■ Problem to work on ■
Go through the data underneath and copy every line exactly.

■ Given entries ■
-- ==== Sys2Proof/Machine/Flags.lean ====
section
/-!
DEFINITION. The flags of the part: the attention reasons and line (R155 to R157), and the overrun flag of a context
(R108).
-/
namespace Sys2Proof.Machine

/-- A raise of one reason: the first gives the subject, later ones keep it; the count stays at 255 (R155). -/
def ReasonRecord.raise (r : ReasonRecord) (subject : Nat) : ReasonRecord :=
  if r.raised then { r with count := min (r.count + 1) Config.countMax } else ⟨true, some subject, 1⟩

/-- The record of a reason. -/
def Attention.get (a : Attention) : Reason → ReasonRecord
  | .suspended => a.suspended
  | .slotLost => a.slotLost
  | .orphanReply => a.orphanReply

/-- The records with one reason's record replaced. -/
def Attention.put (a : Attention) (r : Reason) (record : ReasonRecord) : Attention :=
  match r with
  | .suspended => { a with suspended := record }
  | .slotLost => { a with slotLost := record }
  | .orphanReply => { a with orphanReply := record }

/-- The Attention Unit raises a reason handed over with a subject (R155). -/
def State.raise (s : State) (r : Reason) (subject : Nat) : State :=
  { s with attention := s.attention.put r ((s.attention.get r).raise subject) }

/-- The bit of the ATTENTION port that stands for a reason, on read and on write (Table 12-1). -/
def Reason.bit : Reason → Nat
  | .suspended => 0
  | .slotLost => 1
  | .orphanReply => 2

/-- The records after a clear that names reasons in its data; positions that name no reason are ignored (R156). -/
def Attention.clearNamed (a : Attention) (data : Word) : Attention where
  suspended := if bitOf data (Reason.bit .suspended) then .clear else a.suspended
  slotLost := if bitOf data (Reason.bit .slotLost) then .clear else a.slotLost
  orphanReply := if bitOf data (Reason.bit .orphanReply) then .clear else a.orphanReply

/-- Some reason is raised. -/
def Attention.anyRaised (a : Attention) : Bool :=
  a.suspended.raised || a.slotLost.raised || a.orphanReply.raised

/-- The level of attention line n as the part drives it: the selected line is asserted while at least one reason is
raised, and every other is released (R101, R157). -/
def State.atnAsserted (s : State) (n : Fin 8) : Bool :=
  decide (s.selection = some n) && s.attention.anyRaised

/-- The ATTENTION port word: bits 0 to 2 the flags, bits 11..8 the line selection (Table 12-1). -/
def State.attentionWord (s : State) : Word :=
  pack [layBit s.attention.suspended.raised 0, layBit s.attention.slotLost.raised 1,
    layBit s.attention.orphanReply.raised 2, lay (selectionCode s.selection) 8 4]

/-- One reason word of INSPECT with the ATTENTION selector (Table 12-5). -/
def ReasonRecord.word (r : ReasonRecord) : Word :=
  pack [lay r.count 0 8, lay (r.subject.getD 0) 8 6, layBit r.subject.isSome 14, layBit r.raised 15]

/-- The context with its overrun flag set: a GO or an ABANDON that had no effect (R107, R118). -/
def Context.withOverrun (c : Context) : Context := { c with overrun := true }

end Sys2Proof.Machine
end

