-- ==== Sys2Proof/Safety.lean ====
section
/-!
DEFINITION. What a sound state of the part is: the laws of the device as the rules state them, and a step that does
not stop.
-/
namespace Sys2Proof.Machine

/-- The step answers a next state: no event met a state in which the spec says it cannot arise. -/
def State.Proceeds (s : State) : Prop := ∃ t, step s = .next t

/-- R19: "Entry 0 is always ACTIVE with these contents." -/
abbrev State.PortLaw (s : State) : Prop := s.window 0 = .directoryPort

/-- R1: a FREE record is cleared. -/
abbrev State.ClearedLaw (s : State) : Prop := ∀ w, (s.window w).state = .free → s.window w = .cleared

/-- R2, R8: every window that is not FREE, and every pending change, lies within the bounds of its space. -/
abbrev State.RangeLaw (s : State) : Prop :=
  ∀ w, ((s.window w).state ≠ .free → rangeOk (s.window w).base (s.window w).length (s.window w).target = true)
    ∧ ∀ c ∈ (s.window w).change, rangeOk c.base c.length c.target = true

/-- R17: two windows of one space and one layer never cover a common unit. -/
def State.OverlapLaw (s : State) : Prop :=
  ∀ v w, v ≠ w → ∀ space unit, (s.window v).covers space unit = true → (s.window w).covers space unit = true →
    (s.window v).layer ≠ (s.window w).layer

/-- R4, R8: a window that is ACTIVE, HELD or SUSPENDED serves an ONLINE slot, and so does the slot a HELD window is
bound for. -/
abbrev State.ServiceLaw (s : State) : Prop :=
  ∀ w, ((s.window w).state ≠ .free → (s.window w).state ≠ .draining →
      (s.slot (s.window w).slot).state = .online)
    ∧ ∀ c ∈ (s.window w).change, (s.slot c.slot).state = .online

/-- R51, R50: the strike limit is from 1 to 15, the strikes of an ACTIVE or HELD window are below it, and no window's
strikes exceed 15. -/
abbrev State.StrikeLaw (s : State) : Prop :=
  (1 ≤ s.strikeLimit ∧ s.strikeLimit ≤ 15)
    ∧ ∀ w, ((s.window w).state = .active ∨ (s.window w).state = .held → (s.window w).strikes < s.strikeLimit)
      ∧ (s.window w).strikes ≤ 15

/-- The captured command's name, when there is one. -/
def Context.command (c : Context) : Option Command := c.captured.bind fun x => commandOf x.code

/-- R8, R9, R114: the pending change is present exactly while HELD; a waiting context only while HELD or DRAINING, and
always while HELD; window and context name each other; a HELD window waits for a MOVE or a RESIZE, a DRAINING one for
a RETIRE. -/
structure State.WaitLaw (s : State) : Prop where
  change_iff_held : ∀ w, (s.window w).change.isSome = true ↔ (s.window w).state = .held
  held_waits : ∀ w, (s.window w).state = .held → (s.window w).waiting.isSome = true
  waiting_state : ∀ w, (s.window w).waiting.isSome = true → (s.window w).state = .held ∨ (s.window w).state = .draining
  named : ∀ w m, (s.window w).waiting = some m ↔
    (s.context m).state = .waiting ∧ (s.context m).waitingWindow = some w
  waits_on : ∀ m, (s.context m).waitingWindow.isSome = true ↔ (s.context m).state = .waiting
  held_command : ∀ w m, (s.window w).state = .held → (s.window w).waiting = some m →
    (s.context m).command = some .move ∨ (s.context m).command = some .resize
  draining_command : ∀ w m, (s.window w).state = .draining → (s.window w).waiting = some m →
    (s.context m).command = some .retire

/-- R105, R109, R120: the queue holds exactly the QUEUED masters, each once; no context rests ACTIVE; the captured
command is present exactly while QUEUED or WAITING; result and result words are NONE and zero but in COMPLETE. -/
structure State.QueueLaw (s : State) : Prop where
  nodup : s.queue.Nodup
  queued : ∀ m, m ∈ s.queue ↔ (s.context m).state = .queued
  not_active : ∀ m, (s.context m).state ≠ .active
  captured : ∀ m, (s.context m).captured.isSome = true ↔
    (s.context m).state = .queued ∨ (s.context m).state = .waiting
  result : ∀ m, (s.context m).state ≠ .complete → (s.context m).result = .none ∧ (s.context m).results = .zero

/-- R112: "The issuer is enabled at every take": a QUEUED master is enabled. -/
abbrev State.EnabledLaw (s : State) : Prop := ∀ m, (s.context m).state = .queued → (s.master m).enabled = true

/-- R98: "At least one master is both enabled and a supervisor." -/
abbrev State.SupervisorLaw (s : State) : Prop := ∃ m, (s.master m).enabled = true ∧ (s.master m).supervisor = true

/-- R58: at most 32 entries, and no two of one master and tag. -/
abbrev State.OrtLaw (s : State) : Prop := s.ort.length ≤ Config.ortCapacity ∧ (s.ort.map (·.key)).Nodup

■ Answer section ■
-- ==== Sys2Proof/Machine/Flags.lean ====
section
/-!
DEFINITION. The flags of the part: the attention reasons and line (R155 to R157), and the overrun flag of a context
(R108).
-/
namespace Sys2Proof.Machine

/-- A raise of one reason: the first gives the subject, later ones keep it; the count stays at 255 (R155). -/
def ReasonRecord.raise (r : ReasonRecord) (subject : Nat) : ReasonRecord :=
  if r.raised then { r with count := min (r.count + 1) Config.countMax } else ⟨true, some subject, 1⟩

/-- The record of a reason. -/
def Attention.get (a : Attention) : Reason → ReasonRecord
  | .suspended => a.suspended
  | .slotLost => a.slotLost
  | .orphanReply => a.orphanReply

/-- The records with one reason's record replaced. -/
def Attention.put (a : Attention) (r : Reason) (record : ReasonRecord) : Attention :=
  match r with
  | .suspended => { a with suspended := record }
  | .slotLost => { a with slotLost := record }
  | .orphanReply => { a with orphanReply := record }

/-- The Attention Unit raises a reason handed over with a subject (R155). -/
def State.raise (s : State) (r : Reason) (subject : Nat) : State :=
  { s with attention := s.attention.put r ((s.attention.get r).raise subject) }

/-- The bit of the ATTENTION port that stands for a reason, on read and on write (Table 12-1). -/
def Reason.bit : Reason → Nat
  | .suspended => 0
  | .slotLost => 1
  | .orphanReply => 2

/-- The records after a clear that names reasons in its data; positions that name no reason are ignored (R156). -/
def Attention.clearNamed (a : Attention) (data : Word) : Attention where
  suspended := if bitOf data (Reason.bit .suspended) then .clear else a.suspended
  slotLost := if bitOf data (Reason.bit .slotLost) then .clear else a.slotLost
  orphanReply := if bitOf data (Reason.bit .orphanReply) then .clear else a.orphanReply

/-- Some reason is raised. -/
def Attention.anyRaised (a : Attention) : Bool :=
  a.suspended.raised || a.slotLost.raised || a.orphanReply.raised

/-- The level of attention line n as the part drives it: the selected line is asserted while at least one reason is
raised, and every other is released (R101, R157). -/
def State.atnAsserted (s : State) (n : Fin 8) : Bool :=
  decide (s.selection = some n) && s.attention.anyRaised

/-- The ATTENTION port word: bits 0 to 2 the flags, bits 11..8 the line selection (Table 12-1). -/
def State.attentionWord (s : State) : Word :=
  pack [layBit s.attention.suspended.raised 0, layBit s.attention.slotLost.raised 1,
    layBit s.attention.orphanReply.raised 2, lay (selectionCode s.selection) 8 4]

/-- One reason word of INSPECT with the ATTENTION selector (Table 12-5). -/
def ReasonRecord.word (r : ReasonRecord) : Word :=
  pack [lay r.count 0 8, lay (r.subject.getD 0) 8 6, layBit r.subject.isSome 14, layBit r.raised 15]

/-- The context with its overrun flag set: a GO or an ABANDON that had no effect (R107, R118). -/
def Context.withOverrun (c : Context) : Context := { c with overrun := true }

end Sys2Proof.Machine
end

-- ==== Sys2Proof/Safety.lean ====
section
/-!
DEFINITION. What a sound state of the part is: the laws of the device as the rules state them, and a step that does
not stop.
-/
namespace Sys2Proof.Machine

/-- The step answers a next state: no event met a state in which the spec says it cannot arise. -/
def State.Proceeds (s : State) : Prop := ∃ t, step s = .next t

/-- R19: "Entry 0 is always ACTIVE with these contents." -/
abbrev State.PortLaw (s : State) : Prop := s.window 0 = .directoryPort

/-- R1: a FREE record is cleared. -/
abbrev State.ClearedLaw (s : State) : Prop := ∀ w, (s.window w).state = .free → s.window w = .cleared

/-- R2, R8: every window that is not FREE, and every pending change, lies within the bounds of its space. -/
abbrev State.RangeLaw (s : State) : Prop :=
  ∀ w, ((s.window w).state ≠ .free → rangeOk (s.window w).base (s.window w).length (s.window w).target = true)
    ∧ ∀ c ∈ (s.window w).change, rangeOk c.base c.length c.target = true

/-- R17: two windows of one space and one layer never cover a common unit. -/
def State.OverlapLaw (s : State) : Prop :=
  ∀ v w, v ≠ w → ∀ space unit, (s.window v).covers space unit = true → (s.window w).covers space unit = true →
    (s.window v).layer ≠ (s.window w).layer

/-- R4, R8: a window that is ACTIVE, HELD or SUSPENDED serves an ONLINE slot, and so does the slot a HELD window is
bound for. -/
abbrev State.ServiceLaw (s : State) : Prop :=
  ∀ w, ((s.window w).state ≠ .free → (s.window w).state ≠ .draining →
      (s.slot (s.window w).slot).state = .online)
    ∧ ∀ c ∈ (s.window w).change, (s.slot c.slot).state = .online

/-- R51, R50: the strike limit is from 1 to 15, the strikes of an ACTIVE or HELD window are below it, and no window's
strikes exceed 15. -/
abbrev State.StrikeLaw (s : State) : Prop :=
  (1 ≤ s.strikeLimit ∧ s.strikeLimit ≤ 15)
    ∧ ∀ w, ((s.window w).state = .active ∨ (s.window w).state = .held → (s.window w).strikes < s.strikeLimit)
      ∧ (s.window w).strikes ≤ 15

/-- The captured command's name, when there is one. -/
def Context.command (c : Context) : Option Command := c.captured.bind fun x => commandOf x.code

/-- R8, R9, R114: the pending change is present exactly while HELD; a waiting context only while HELD or DRAINING, and
always while HELD; window and context name each other; a HELD window waits for a MOVE or a RESIZE, a DRAINING one for
a RETIRE. -/
structure State.WaitLaw (s : State) : Prop where
  change_iff_held : ∀ w, (s.window w).change.isSome = true ↔ (s.window w).state = .held
  held_waits : ∀ w, (s.window w).state = .held → (s.window w).waiting.isSome = true
  waiting_state : ∀ w, (s.window w).waiting.isSome = true → (s.window w).state = .held ∨ (s.window w).state = .draining
  named : ∀ w m, (s.window w).waiting = some m ↔
    (s.context m).state = .waiting ∧ (s.context m).waitingWindow = some w
  waits_on : ∀ m, (s.context m).waitingWindow.isSome = true ↔ (s.context m).state = .waiting
  held_command : ∀ w m, (s.window w).state = .held → (s.window w).waiting = some m →
    (s.context m).command = some .move ∨ (s.context m).command = some .resize
  draining_command : ∀ w m, (s.window w).state = .draining → (s.window w).waiting = some m →
    (s.context m).command = some .retire

/-- R105, R109, R120: the queue holds exactly the QUEUED masters, each once; no context rests ACTIVE; the captured
command is present exactly while QUEUED or WAITING; result and result words are NONE and zero but in COMPLETE. -/
structure State.QueueLaw (s : State) : Prop where
  nodup : s.queue.Nodup
  queued : ∀ m, m ∈ s.queue ↔ (s.context m).state = .queued
  not_active : ∀ m, (s.context m).state ≠ .active
  captured : ∀ m, (s.context m).captured.isSome = true ↔
    (s.context m).state = .queued ∨ (s.context m).state = .waiting
  result : ∀ m, (s.context m).state ≠ .complete → (s.context m).result = .none ∧ (s.context m).results = .zero

/-- R112: "The issuer is enabled at every take": a QUEUED master is enabled. -/
abbrev State.EnabledLaw (s : State) : Prop := ∀ m, (s.context m).state = .queued → (s.master m).enabled = true

/-- R98: "At least one master is both enabled and a supervisor." -/
abbrev State.SupervisorLaw (s : State) : Prop := ∃ m, (s.master m).enabled = true ∧ (s.master m).supervisor = true

/-- R58: at most 32 entries, and no two of one master and tag. -/
abbrev State.OrtLaw (s : State) : Prop := s.ort.length ≤ Config.ortCapacity ∧ (s.ort.map (·.key)).Nodup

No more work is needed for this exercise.